After the Tsar’s departure from Moscow life went on in the same old way, and its course seemed so normal that it was soon hard to recall the days of fervour and heady patriotism, and hard to believe the country was in real danger, and the members of the English Club were also sons of Mother Russia, ready for any sacrifice. The one thing that brought back the general mood of patriotic fervour during the Tsar’s Moscow visit was the call for contributions of men and money, which soon turned from offers into officially formulated demands that had every appearance of being legal and binding.
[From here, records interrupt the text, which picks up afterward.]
/-- A branch whose flag is written goes to its target or stays, and changes nothing else. -/
theorem branchInstr_leadsTo (hc : cell ∉ s.unwritten) : LeadsTo (branchInstr cell flag want penalty off s) s
    { s with pc := if flag s.p = want then branchTarget s.pc off else s.pc } [] := by
  obtain ⟨n, hn⟩ := branchInstr_next hc
  refine .intro hn (State.Agrees.complete ?_ n) .nil
  by_cases taken : flag s.p = want
  · rw [if_pos taken, if_pos (beq_iff_eq.2 taken)]
    exact (State.Agrees.refl s).setPc _
  · rw [if_neg taken, if_neg (mt beq_iff_eq.1 taken)]
    exact .refl s

end

/-- Settles O38: each of the eight is `branchInstr` on the flag cell it reads. -/
theorem branchResults : Obligations.BranchResults := by
  unfold Obligations.BranchResults
  intro branch flag want hmem off s hcomp target htarget
  rw [← branchTarget_unique htarget]
  simp only [List.mem_cons, List.not_mem_nil, or_false, Prod.mk.injEq] at hmem
  rcases hmem with ⟨rfl, rfl, rfl⟩ | ⟨rfl, rfl, rfl⟩ | ⟨rfl, rfl, rfl⟩ | ⟨rfl, rfl, rfl⟩ | ⟨rfl, rfl, rfl⟩ |
    ⟨rfl, rfl, rfl⟩ | ⟨rfl, rfl, rfl⟩ | ⟨rfl, rfl, rfl⟩
  all_goals exact branchInstr_leadsTo (hcomp.written _ (List.mem_cons_of_mem _ List.mem_cons_self))

/-! ### Jumps -/

theorem readIndirect_of_reads {s t u : State} {ptr : Word} {l h : Byte} (h1 : s.busRead ptr = .ok (l, t))
    (h2 : t.busRead (indirectHigh ptr) = .ok (h, u)) : s.readIndirect ptr = .ok (wordOf h l, u) :=
  bind_of_ok h1 (bind_of_ok h2 rfl)

theorem jumpAbsolute_leadsTo (s : State) (target : Word) :
    LeadsTo (exec (.jmp (.abs target)) s) s { s with pc := target } [] :=
  .intro rfl (((State.Agrees.refl s).setPc target).complete _) .nil

theorem jumpIndirect_leadsTo {s t u : State} {ptr : Word} {l h : Byte} (h1 : s.busRead ptr = .ok (l, t))
    (h2 : t.busRead (indirectHigh ptr) = .ok (h, u)) :
    LeadsTo (exec (.jmp (.ind ptr)) s) s { s with pc := wordOf h l } [] :=
  .intro (congrArg finish (bind_of_ok (readIndirect_of_reads h1 h2) rfl))
    (((((State.Agrees.refl s).busRead h1).busRead h2).setPc (wordOf h l)).complete _) .nil

/-- Settles O39: JMP ABS takes its operand, and JMP IND the word of its pointer's two bytes. -/
theorem jumpResults : Obligations.JumpResults := by
  unfold Obligations.JumpResults
  intro s
  refine ⟨fun target _ => jumpAbsolute_leadsTo s target, fun ptr hc => ?_⟩
  obtain ⟨l, h, t, u, h1, h2, hl, hh⟩ := readPair_answers ptr (indirectHigh ptr) (.inl (hc.written .db (by simp)))
  exact ⟨l, h, t, u, h1, h2, jumpIndirect_leadsTo h1 h2, hl, hh⟩

end Machine

end Sys2Proof
end

section
/-! PROOFS. The loads, and the register transfers. -/

namespace Sys2Proof.Machine

/-! ### Loads -/

section
variable {o : ReadOperand} {m : MemMode} {op : Byte → State → Except Fault State} {s : State} {result : Byte → State}

/-- A read instruction whose mode completes and whose operation, on any M and in any state the access can leave,
reaches the result of that M. -/
theorem readInstr_results (hdb : Cell.db ∉ s.unwritten) (ho : ∀ cell ∈ o.reads, cell ∉ s.unwritten)
    (hop : ∀ v t, s.BusOnly t → ∃ w, op v t = .ok w ∧ State.Agrees { result v with devices := s.devices } w) :
    ∃ v crossed t, accessOperand o s = .ok (v, crossed, t) ∧ LeadsTo (readInstr o op s) s (result v) [] := by
  obtain ⟨v, crossed, t, ha, ht⟩ := accessOperand_completes hdb ho
  obtain ⟨w, hw, agrees⟩ := hop v t ht
  exact ⟨v, crossed, t, ha, .read ha hw agrees⟩

/-- The same of a read instruction that has no immediate form. -/
theorem readInstr_mem_results (hdb : Cell.db ∉ s.unwritten) (hm : ∀ cell ∈ m.reads, cell ∉ s.unwritten)
    (hop : ∀ v t, s.BusOnly t → ∃ w, op v t = .ok w ∧ State.Agrees { result v with devices := s.devices } w) :
    ∃ r v t, accessMem m s = .ok (r, v, t) ∧ LeadsTo (readInstr (.mem m) op s) s (result v) [] := by
  obtain ⟨r, v, t, ha, ht⟩ := accessMem_completes hdb hm
  obtain ⟨w, hw, agrees⟩ := hop v t ht
  exact ⟨r, v, t, ha, .readMem ha hw agrees⟩

end

/-- Settles O26: each load commits M to its registers, then N and Z, in the state its access leaves. -/
theorem loadResults : Obligations.LoadResults := by
  unfold Obligations.LoadResults
  intro s
  refine ⟨fun o h => ?_, fun o h => ?_, fun o h => ?_, fun m h => ?_⟩
  all_goals
    have hdb := h.written .db List.mem_cons_self
    have hmode := fun cell hc => h.written cell (List.mem_cons_of_mem _ hc)
  · exact readInstr_results (op := ldaOp) hdb hmode fun v t ht => ⟨_, rfl, (ht.agrees.setA v).setNZ v⟩
  · exact readInstr_results (op := ldxOp) hdb hmode fun v t ht => ⟨_, rfl, (ht.agrees.setX v).setNZ v⟩
  · exact readInstr_results (op := ldyOp) hdb hmode fun v t ht => ⟨_, rfl, (ht.agrees.setY v).setNZ v⟩
  · exact readInstr_mem_results (op := laxOp) hdb hmode fun v t ht =>
      ⟨_, rfl, ((ht.agrees.setA v).setX v).setNZ v⟩

/-! ### Transfers -/

section
variable {s : State}

theorem taxOp_of_written (h : Cell.a ∉ s.unwritten) : taxOp s = .ok ((s.setX s.a).setNZ s.a) :=
  bind_of_ok (readA_of_written h) rfl

theorem tayOp_of_written (h : Cell.a ∉ s.unwritten) : tayOp s = .ok ((s.setY s.a).setNZ s.a) :=
  bind_of_ok (readA_of_written h) rfl

theorem txaOp_of_written (h : Cell.x ∉ s.unwritten) : txaOp s = .ok ((s.setA s.x).setNZ s.x) :=
  bind_of_ok (readX_of_written h) rfl

theorem tyaOp_of_written (h : Cell.y ∉ s.unwritten) : tyaOp s = .ok ((s.setA s.y).setNZ s.y) :=
  bind_of_ok (readY_of_written h) rfl

theorem txsOp_of_written (h : Cell.x ∉ s.unwritten) : txsOp s = .ok (s.setSp s.x) :=
  bind_of_ok (readX_of_written h) rfl

end

/-- Settles O28: each transfer is the commit of the register it reads; TSX alone reads SP, and tests no cell. -/
theorem transferResults : Obligations.TransferResults := by
  unfold Obligations.TransferResults
  intro s
  have same := State.Agrees.refl s
  refine ⟨fun h => ?_, fun h => ?_, fun h => ?_, fun h => ?_, fun _ => ?_, fun h => ?_⟩
  · exact .implied (taxOp_of_written (h.written .a (by simp [Instr.reads]))) ((same.setX s.a).setNZ s.a)
  · exact .implied (tayOp_of_written (h.written .a (by simp [Instr.reads]))) ((same.setY s.a).setNZ s.a)
  · exact .implied (txaOp_of_written (h.written .x (by simp [Instr.reads]))) ((same.setA s.x).setNZ s.x)
  · exact .implied (tyaOp_of_written (h.written .y (by simp [Instr.reads]))) ((same.setA s.y).setNZ s.y)
  · exact .implied (op := tsxOp) rfl ((same.setX s.sp).setNZ s.sp)
  · exact .implied (txsOp_of_written (h.written .x (by simp [Instr.reads]))) (same.setSp s.x)

end Sys2Proof.Machine
end

section
/-! PROOFS. The adder, and the results of the arithmetic and logic instructions in binary and in decimal mode. -/

namespace Sys2Proof.Machine

/-! ### The adder -/

/-- Bit 7 of a byte, as the sign-overflow tests of R220 and R224 take it. -/
theorem signBit_eq_msb (b : Byte) : ((b &&& 0x80#8) != 0#8) = b.msb := by
  revert b; decide
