-- ==== Sys2Proof/Machine/State.lean ====
section
/-! DEFINITION. Everything the spec gives the J2208 to hold, as plain data, block by block
(spec/00 section 0.3), the two ways a command could stop, and the state right after reset. -/
namespace Sys2Proof.Machine

open Sys2Proof

/-- No command of the J2208 stops the part: an error is an effect on State (a refusal reason, a result
code, a fault record, DAMAGED). No meaning raises a fault, so the type has no constructor. -/
inductive Fault
  deriving DecidableEq, Repr

/-- Raised by `exec` alone, for a command that has no meaning yet. -/
inductive Refusal
  /-- `exec` refuses a command that the model gives no meaning yet; safe, the run stops. -/
  | notModelled (mnemonic : String)
  deriving DecidableEq, Repr

/-! ## Journal Controller -/

/-- The eight journal states (spec/01 section 1.3). -/
inductive JournalState
  | recovering | unformatted | active | committing | applying | aborting | formatting | damaged
  deriving DecidableEq, Repr

/-- The access the host ports grant (R6). -/
inductive PathMode
  | opened | writeHold | readOnly | closed
  deriving DecidableEq, Repr

/-- The long operation in progress (R15). -/
inductive LongOp
  | none | recovery | commit | abort | format | apply
  deriving DecidableEq, Repr

/-- The steps of an operation (R98) and of recovery (R120); the names the two share are one. -/
inductive Step
  | anchorSearch | scanning | draining | rescanning | rollingBack | advancing | scrubbing
  | wrapAnchor | applyAnchor | firstAnchor | secondAnchor
  deriving DecidableEq, Repr

/-- Journal geometry: base line and slot count (R18). -/
structure Geometry where
  base  : Nat
  count : Nat
  deriving DecidableEq, Repr

/-- The classes of a slot (R24). -/
inductive SlotClass
  | unreadable | checkFailed | foreign | emptySlot | otherEpoch | current
  deriving DecidableEq, Repr

/-- Why a scan stopped (R126, R132). -/
inductive StopReason
  | none | endOfJournal | epochBoundary | tornTail | readError | damageDetected
  deriving DecidableEq, Repr

/-- The scan in progress (R125): its position, its look-ahead flag, and the line field of the slot that
waits for its look-ahead (the model's own, log 18). -/
structure Scan where
  pos       : Nat
  lookAhead : Bool
  line      : Nat
  deriving DecidableEq, Repr

/-- The rollback items (R98). -/
structure Rollback where
  pos     : Int
  applied : Nat
  lines   : List Nat
  further : Nat
  deriving DecidableEq, Repr

/-- How an operation ended (R112). -/
inductive OpResult
  | done | damaged | notEmpty
  deriving DecidableEq, Repr

/-- The last-operation record (R112). -/
structure LastOp where
  kind    : LongOp
  result  : OpResult
  before  : Word
  after   : Word
  applied : Nat
  lines   : List Nat
  further : Nat
  deriving DecidableEq, Repr
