-- ==== Sys2Proof/Certificates/Slice0/Obligations.lean ====
section
/-! DEFINITION. The statements for the provers: what the commands of the J2208 do, and what every command
keeps. Each docstring names the rules or sections of spec/ a statement formalises, and the log entry where it
rests on a choice of the model's. -/

open Sys2Proof Sys2Proof.Machine

/-! ## The queue and the step -/

/-- A step takes the command at the front of the queue and runs it on the part with the queue's rest; on an
empty queue the part idles; and every command answers a next state in every state and leaves the queue to the
step: the model's own frame around the commands (log 1, log 2, log 28). -/
def Obligations.StepTakesTheFrontCommand : Prop :=
  (∀ (c : Instr) (rest : List Instr) (s : State),
    (s.pending = c :: rest → step s = exec c { s with pending := rest })
    ∧ (s.pending = [] → step s = .next s))
  ∧ ∀ (c : Instr) (s : State), ∃ t, exec c s = .next t ∧ t.pending = s.pending

/-! ## Resets (spec/08 section 8.1) -/

/-- Every reset kind leaves the volatile state of every block at the same values (R119, R135), records its own
start cause (R118), keeps the last strap sample (R43), and leaves memory as it is unless it cuts off a write (R8,
R172). A SOFT_RESET begins and ends at the close of its frame, so recovery has begun there. Two points are the
model's: the fence state, which R148 samples at the end of a reset, and the staging image, which R135 gives for
its end, stand from its begin (log 12); and a supply fall under RESET# low starts a power-on reset with cause
POWER_ON (log 11). -/
def Obligations.EveryResetLeavesTheSameValues : Prop :=
  (∀ cut s, s.pins.supplyLow = false →
    ∃ t, exec (.powerOnResetStart cut) s = .next t ∧ t.resetValues ∧ t.cause = .powerOn
      ∧ t.pins = { s.pins with supplyLow := true } ∧ t.memSize = s.memSize ∧ t.frame = none
      ∧ t.jc.step = none ∧ t.jc.working = none ∧ t.anchors.op = none ∧ t.arb.current = none
      ∧ t.arb.journal = none
      ∧ ((∀ r op, s.arb.current = some (r, op) → op.purpose.isWrite = false) → t.mem = s.mem))
  ∧ (∀ cut s, s.pins.supplyLow = false → s.pins.resetLow = false →
    ∃ t, exec (.resetPinLow cut) s = .next t ∧ t.resetValues ∧ t.cause = .resetPin
      ∧ t.pins = { s.pins with resetLow := true } ∧ t.memSize = s.memSize ∧ t.frame = none
      ∧ t.jc.step = none ∧ t.jc.working = none ∧ t.anchors.op = none ∧ t.arb.current = none
      ∧ t.arb.journal = none
      ∧ ((∀ r op, s.arb.current = some (r, op) → op.purpose.isWrite = false) → t.mem = s.mem))
  ∧ ∀ cut s k, s.inReset = false → s.pins.mcsLow = true → s.frame = some k → k.softReset = true →
    ∃ t, exec (.frameClose cut) s = .next t ∧ t.resetValues
      ∧ t.cause = .soft ∧ t.pins = { s.pins with mcsLow := false } ∧ t.memSize = s.memSize
      ∧ t.frame = none ∧ t.jc.step = some .anchorSearch ∧ t.jc.working = some (Report.start .soft)
      ∧ t.anchors.op = some (.readFirst .a)
      ∧ t.arb.current
          = some (.journal, ⟨.anchorReadFirst, s.memSize.lines * 64 - 256, 20, []⟩)
      ∧ t.arb.journal = none
      ∧ ((∀ r op, s.arb.current = some (r, op) → op.purpose.isWrite = false) → t.mem = s.mem)
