theorem Event_heldFor {s t : State} {c : Instr} (he : s.Event c t) (hs : s.hostSound) (hf : s.fenceSound)
    (hw : s.workSound) (h : ∀ p, s.heldFor p) (p : Port) : t.heldFor p := by
  obtain ⟨hstep, hop, hnone, hone⟩ := id hw
  have hdrain : ∀ p ∈ s.jc.drain, s.jc.op ≠ .none := fun p hp => op_of_drain hstep hp
  have same {u : State} (ha : u.portA = s.portA) (hb : u.portB = s.portB) (hjc : u.jc = s.jc)
      (hfence : u.fence = s.fence) q : u.heldFor q :=
    heldFor_congr (h q) (port_congr ha hb q) (by rw [hjc]) (by rw [hjc]) hfence
  have settled {u : State} (hu : u.heldFor p) : (u.settle s.arb).heldFor p :=
    heldFor_congr hu (port_congr (by simp) (by simp) p) (by simp) (by simp) (by simp)
  have framed {u : State} (hu : u.heldFor p) (k : Option Frame) : ((u.setFrame k).settle s.arb).heldFor p :=
    settled (heldFor_congr hu rfl rfl rfl rfl)
  have noneHeld (ho : s.jc.op = .none) (hfence : s.fence.state = .normal) : s.noneHeld :=
    noneHeld_of_idle hop ho hfence h
  have accepted st op (ho : s.jc.op = .none) (hfence : s.fence.state = .normal) {u : State}
      (hu : (s.accept st op).works u) (hports : u.portA = s.portA ∧ u.portB = s.portB) (k : Option Frame) :
      ((u.finishRetake.setFrame k).settle s.arb).heldFor p :=
    framed (accepted_heldFor (works_hostSound hu (hostSound_congr hs rfl rfl rfl)) (noneHeld ho hfence) hports p) k
  have drained st (ho : s.jc.op = .none) (hfence : s.fence.state = .normal) (ports : List Port) (k : Option Frame) :
      ((((s.accept st st.longOp).startDrain ports).finishRetake.setFrame k).settle s.arb).heldFor p :=
    framed (accepted_heldFor (works_hostSound (startDrain_works (s.accept st st.longOp) ports)
      (hostSound_congr hs rfl rfl rfl)) (noneHeld ho hfence)
      (startDrain_ports (s := s.accept st st.longOp) rfl (noneHeld ho hfence) ports) p) k
  have rel := release_hostSound hs
  have relHeld q : s.release.heldFor q := same rfl rfl rfl rfl q
  have worked {op : MemOp} (hcur : s.arb.current = some (.journal, op)) {v u : State} (hm : v.movesOn u)
      (hv : v.hostSound) (hjc : v.jc = s.jc) (ha : v.portA = s.portA) (hb : v.portB = s.portB)
      (hfence : v.fence = s.fence) : (u.settle s.arb).heldFor p :=
    settled (movesOn_heldFor hv (hjc ▸ op_of_current hstep hone hcur) (same ha hb hjc hfence) hm p)
  have stored op : (s.release.storeCells op).hostSound := hostSound_congr rel rfl rfl rfl
  cases he with
  | idles => exact h p
  | follows => exact same rfl rfl rfl rfl p
  | samples => exact same rfl rfl rfl rfl p
  | begins _ why cut => exact heldFor_congr (resetBlocks_heldFor (s.tear cut) why p) (by cases p <;> rfl) rfl rfl rfl
  | ends _ m x _ hreset => exact ends_heldFor hw hreset h (by simp) (by simp) p
  | softResets cut => refine heldFor_of_stage ?_ ?_ <;> cases p <;> simp [State.port, State.beginReset, State.resetBlocks]
  | frames => exact same rfl rfl rfl rfl p
  | falls => exact settled (falls_heldFor hs h _ p)
  | rises hreset hlow =>
    refine settled (rises_heldFor ?_ ?_ ?_ p)
    · exact hostSound_congr hs rfl rfl rfl
    · exact same rfl rfl rfl rfl
    · simp [(hf.1 hreset).mpr hlow]
  | releases f k _ ho _ hlatched =>
    exact framed (returns_heldFor hs h (by simp [hlatched]) _ (fun _ => ho) p) k
  | commits _ k _ ho hfence => exact drained .committing ho hfence _ k
  | commitsDamaged _ k _ ho hfence =>
    exact accepted _ _ ho hfence (works_of_journalOnly (startAdvance_journalOnly _)) (by simp) k
  | aborts _ k _ ho hfence => exact drained .aborting ho hfence _ k
  | abortsDamaged _ k _ ho hfence =>
    exact accepted _ _ ho hfence (works_of_journalOnly (startScan_journalOnly _ _)) (by simp) k
  | formats _ k _ ho hfence => exact drained .formatting ho hfence _ k
  | applies _ k _ ho hfence => exact drained .applying ho hfence _ k
  | presents q x =>
    refine if hq : p = q then ?_ else heldFor_congr (h p) ((port_setPort s q p _).trans (if_neg (Ne.symm hq))) (by simp)
      (by simp) (by simp)
    subst hq
    exact ⟨by simp, by simp [State.retaking, presentedTxn]⟩
  | responds q =>
    exact heldFor_move (p := q) h (fun r hr => (port_setPort s q r _).trans (if_neg (Ne.symm hr))) (by simp) (by simp)
      (by simp) (by simp) p
  | decides q _ hstage =>
    refine settled ?_
    by_cases hq : p = q
    · subst hq
      exact takeDecision_heldFor (txn_of_stage hs.2 (by simp [hstage]))
    · exact takeDecision_heldFor_other hq (h p)
  | readCompletes q merr op =>
    refine settled (portResponded_heldFor (hostReadDone_hostSound rel q op merr) ?_ ?_ ?_ q p)
    · simpa [State.operationSound] using hop
    · simpa using hdrain
    · exact hostReadDone_heldFor relHeld q op merr
  | writeCompletes q op =>
    refine settled (portResponded_heldFor (hostWriteDone_hostSound (stored op) q) ?_ ?_ ?_ q p)
    · simpa [State.operationSound] using hop
    · simpa using hdrain
    · exact hostWriteDone_heldFor (s := s.release.storeCells op) (same rfl rfl rfl rfl) q
  | takesEntry e rest =>
    refine settled ?_
    unfold State.takeEntry
    split
    · refine handBack_heldFor ?_ _ p
      exact same rfl rfl rfl rfl
    · exact same rfl rfl rfl rfl p
  | lineRead merr op e =>
    refine settled ?_
    unfold State.lineReadDone
    split
    · exact refuseEntry_heldFor rel hop hdrain relHeld e _ p
    · exact same rfl rfl rfl rfl p
  | reserves e image =>
    refine settled ?_
    unfold State.reserve
    split
    · exact same rfl rfl rfl rfl p
    · exact refuseEntry_heldFor hs hop hdrain h e _ p
  | recordWritten op e n =>
    refine settled (heldFor_congr (h p) (port_congr (by simp) (by simp) p) ?_ ?_ (by simp))
    all_goals
      unfold State.countRecord
      dsimp only
      split <;> simp
  | inserts e n =>
    refine settled (handBack_heldFor ?_ _ p)
    exact same rfl rfl rfl rfl
  | firstPartRead | firstPartWritten =>
    refine settled ?_
    exact same rfl rfl rfl rfl p
  | copyRead merr op k first m _ hcur _ hunit =>
    have hread : s.anchors.reading = true := by simp [Anchors.reading, hunit]
    obtain ⟨-, -, -, -, -, ho⟩ := anchorSearch_of_reading hstep hread
    have hst : s.jc.state = .recovering := by
      unfold State.operationSound at hop
      rw [ho] at hop
      cases hst : s.jc.state <;> simp_all [JournalState.longOp]
    exact worked hcur (copyRead_movesOn (s := s.release) hst k _) rel rfl rfl rfl rfl
  | copyWritten op k seq _ hcur =>
    refine worked hcur (anchorDone_movesOn ?_) ?_ rfl rfl rfl rfl
    · exact hop
    · exact hostSound_congr rel rfl rfl rfl
  | scrubs op n _ hcur => exact worked hcur (scrubbed_movesOn _ n) (stored op) rfl rfl rfl rfl
  | scans merr op sc _ hcur _ hsc =>
    obtain ⟨hscan, -⟩ := scansFor_of_scan hstep (by simp [hsc])
    exact worked hcur (scanSlot_movesOn (s := s.release) (pathMode_of_op hop (hscan.symm.imp And.right And.right)) _ _ _)
      rel rfl rfl rfl rfl
  | looksAhead merr op sc _ hcur _ hsc =>
    obtain ⟨hscan, -⟩ := scansFor_of_scan hstep (by simp [hsc])
    exact worked hcur
      (endScan_movesOn (s := s.release) (pathMode_of_op hop (hscan.symm.imp And.right And.right)) _ _ _ _ _) rel
      rfl rfl rfl rfl
  | rollsBack merr op rb _ hcur hpurpose =>
    obtain ⟨-, -, -, -, -, ho, -⟩ := rollingBack_of_current hstep hone hcur (.inl hpurpose)
    exact worked hcur (rollbackSlot_movesOn (s := s.release) (pathMode_of_op hop ho) rb _ _) rel rfl rfl rfl rfl
  | restores op rb _ hcur hpurpose =>
    obtain ⟨-, -, -, -, -, ho, -⟩ := rollingBack_of_current hstep hone hcur (.inr hpurpose)
    exact worked hcur (rollTo_movesOn (s := s.release.storeCells op) (pathMode_of_op hop ho) _) (stored op) rfl rfl rfl rfl
  | answers | stages | validates =>
    refine settled ?_
    exact same rfl rfl rfl rfl p

/-- Settles O55: a decision that holds finds a holding cause, and every event that ends one lets the held writes decide
anew; what an operation examines is in O56. -/
theorem noWriteIsHeldWithoutACause : Obligations.NoWriteIsHeldWithoutACause := by
  intro c s t ⟨_, _, hf, _, harb, hports, ⟨_, _, hheld⟩, hw, _⟩ h
  obtain ⟨hstep, hop, -⟩ := anOperationAlwaysHasItsWork c s t hw h
  exact ⟨hop, examining_of_stepWork hstep, Event_heldFor (Event_of_exec h) ⟨harb, hports⟩ hf hw hheld⟩

end Sys2Proof.Machine
end

section
/-! PROOFS. O58, the geometries the part works with: each is legal, and without one the part is before its selection,
UNFORMATTED or in its FORMAT (R5, R18, R42, R139, R144). -/
namespace Sys2Proof.Machine

open Sys2Proof

/-- Reading every element of a list succeeds exactly when each reading does. -/
theorem mapM_eq_some_iff {α β : Type} {f : α → Option β} {l : List α} {r : List β} :
    l.mapM f = some r ↔ l.map f = r.map some := by
  induction l generalizing r with
  | nil => cases r <;> simp
  | cons x l ih =>
    rw [List.mapM_cons]
    cases hx : f x with
    | none => cases r <;> simp [hx]
    | some y =>
      cases r with
      | nil => cases hl : l.mapM f <;> simp
      | cons z r =>
        have tail := ih (r := r)
        cases hl : l.mapM f with
        | none => simpa [hx, hl] using fun _ => by simpa [hl] using tail
        | some ys => simpa [hx, hl] using fun _ => by simpa [hl] using tail

/-- A copy that is VALID has eight windows and a geometry that is legal for the part (R87). -/
theorem readAnchor_legal {bs : List Byte} {merr : Bool} {m : MemSize} {a : Anchor} (h : readAnchor bs merr m = some a) :
    a.geom.lawful m ∧ a.setup.windows.length = 8 := by
  unfold readAnchor at h
  split_ifs at h
  obtain ⟨hfields, hlegal⟩ := Option.filter_eq_some_iff.mp h
  refine ⟨?_, ?_⟩
  · simp only [Anchor.legal, Bool.and_eq_true] at hlegal
    obtain ⟨⟨⟨-, hcount⟩, hfits⟩, -⟩ := hlegal
    obtain ⟨h1, h2⟩ := countLegal_iff.mp hcount
    have h3 := fits_iff.mp hfits
    exact ⟨h1, h2, by simpa [Geometry.extentLines] using h3⟩
  · simp only [anchorFields, Option.bind_eq_bind, Option.bind_eq_some_iff, Option.pure_def, Option.some.injEq] at hfields
    obtain ⟨_, _, _, _, _, _, _, _, ws, hws, rfl⟩ := hfields
    have := congrArg List.length (mapM_eq_some_iff.mp hws)
    simpa using this.symm

/-- A READY image has passed the checks on its geometry (R139, R140). -/
theorem lawful_of_validateImage {m : MemSize} {g : Geometry} {c : Setup} (h : validateImage m g c = none) :
    g.lawful m := by
  by_cases hc : g.countLegal = true
  · by_cases hf : g.fits m = true
    · obtain ⟨h1, h2⟩ := countLegal_iff.mp hc
      have h3 := fits_iff.mp hf
      exact ⟨h1, h2, by simpa [Geometry.extentLines] using h3⟩
    · rw [validateImage_of_not_fits hc hf] at h
      cases h
  · rw [validateImage_of_not_countLegal hc] at h
    cases h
As the enemy closed in on Moscow the attitude of the inhabitants to their situation, far from becoming all serious-minded, actually became more frivolous, as always happens with people who can see a terrible danger bearing down on them. At the first approach of danger two voices always speak out with equal force in a man’s heart: one tells him very sensibly to consider the exact extent of the danger and any means of avoiding it; the other says even more sensibly that it’s too wearisome and agonizing to contemplate the danger, since it is not in a man’s power to anticipate future events and avoid the general run of things, so you might as well turn away from the nastiness until it hits you, and dwell on things that are pleasant. Left to himself a man will usually listen to the first voice; out in society he listens to the second one. This is what was now happening to the good people of Moscow. It was years since there had been so much fun in the city.

Rostopchin’s broadsheets were the talk of the town, rivalling Vasily Pushkin’s3 latest bouts rimés in popularity. They featured a drinking-house at the top, a tapster and a Moscow citizen, Karpushka Chigirin, an ex-militiaman who, when he has had a drop too much to drink, hears that Napoleon is bent on marching on Moscow, whereupon he flies into a rage, curses the French up hill and down dale, walks out of the drinking-house and speaks to the assembled people under the sign of the eagle.